Reseña: Somos luces abismales, de Carolina Sanín
El fragmento vino hace tiempo a ocupar el lugar de los grandes relatos, suele decirse. Los ocho textos que componen Somos luces abismales, de la colombiana Carolina Sanín (Bogotá, 1973), se enlazan solo a partir de una voz: la primera persona. No para que la autora se cuente a sí misma, sino para buscar un sentido posible a habitar el mundo.
Hay un impulso vital que alimenta los textos: la exploración del nombre de las cosas. De ahí que ya en el primero, "El sosiego", el lenguaje y la escritura ocupen el primer plano. "Cada oración que escribo es un intento por ir a mi lugar, al lugar donde comienza el día", se lee. La frase marca el recurso constante de cruzar el lenguaje con la experiencia. La reflexión constante sobre la palabra y su lugar se vuelven un tejido capaz de capturar en su red una forma de la identidad contemporánea. De ahí que los cuentos borren la distancia entre el ensayo y el cuento.
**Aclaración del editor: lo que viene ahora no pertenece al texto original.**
-- ==== Sys2Proof/Machine/Session.lean ====
section
/-!
DEFINITION. The commands of spec/42_session.md: `SESSION_OPEN` (R170), `SESSION_CLOSE` (R173).
-/

namespace Sys2Proof.Machine

/-- `SESSION_OPEN device` (R170). -/
def execSessionOpen (d : Device) (s : State) : Host.Outcome State Fault Refusal :=
  .next (gated .other s fun s =>
    if s.busClaimed then s.respond .busConflict none
    else
      let done := doSelect d s
      if done.1 then { done.2 with session := true }.respond .ok none
      else done.2.respond .selectFailure none)

/-- `SESSION_CLOSE` (R173). -/
def execSessionClose (s : State) : Host.Outcome State Fault Refusal :=
  .next (gated .other s fun s =>
    if !s.session then s.respond .usageError none
    else
      let done := doDeselect { s with session := false }
      done.2.respond (if done.1 then .ok else .selectFailure) none)

end Sys2Proof.Machine
end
El argumento apenas tiene importancia. Lo que sostiene la prosa es un sentido que parece hacer pie en algunas imágenes para sumergirse en una dirección precisa. De alguna manera, el perro Ánima, el árbol, la paloma, una tórtola, el nido resultan los puntos que hay que unir para descubrir un dibujo total de lo que se cuenta.
Relatos como "Un potro" y "Nidos y tumbas" son, además, un cuento y la serie de sucesos que los inspiraron. En ese sentido, algunas escenas de Somos luces abismales aparecen como las recurrencias y obsesiones que van delineando una poética y dejan a la vista un mito de origen de la escritura.
La prosa de Sanín, autora también del alabado Los niños, revela el sentido de sucesos azarosos como la enfermedad de una amiga o la muerte de un profesor. Las preguntas van a abrir el camino a las ideas. Una curiosidad: en "Las Pléyades", escrito en 2018, reflexiona sobre qué nos habla un virus. "De nuestras palabras. De cuanto está disociado en el hombre y es su desvío, su desvarío, su engaño, su estar y no estar y es también parte de su acción y su energía".
El recuerdo y la memoria son constantes que la escritora colombiana enlaza en su deriva. Las imágenes bordean un misterio que nunca termina de revelarse. Y en ese movimiento la escritura va fundando un territorio propio a medida que lo nombra. Las frases avanzan sostenidas por la cuerda del sentido, como si fueran un barrilete, hasta que de tanto en tanto la narración les da un tirón para llevarlas más alto.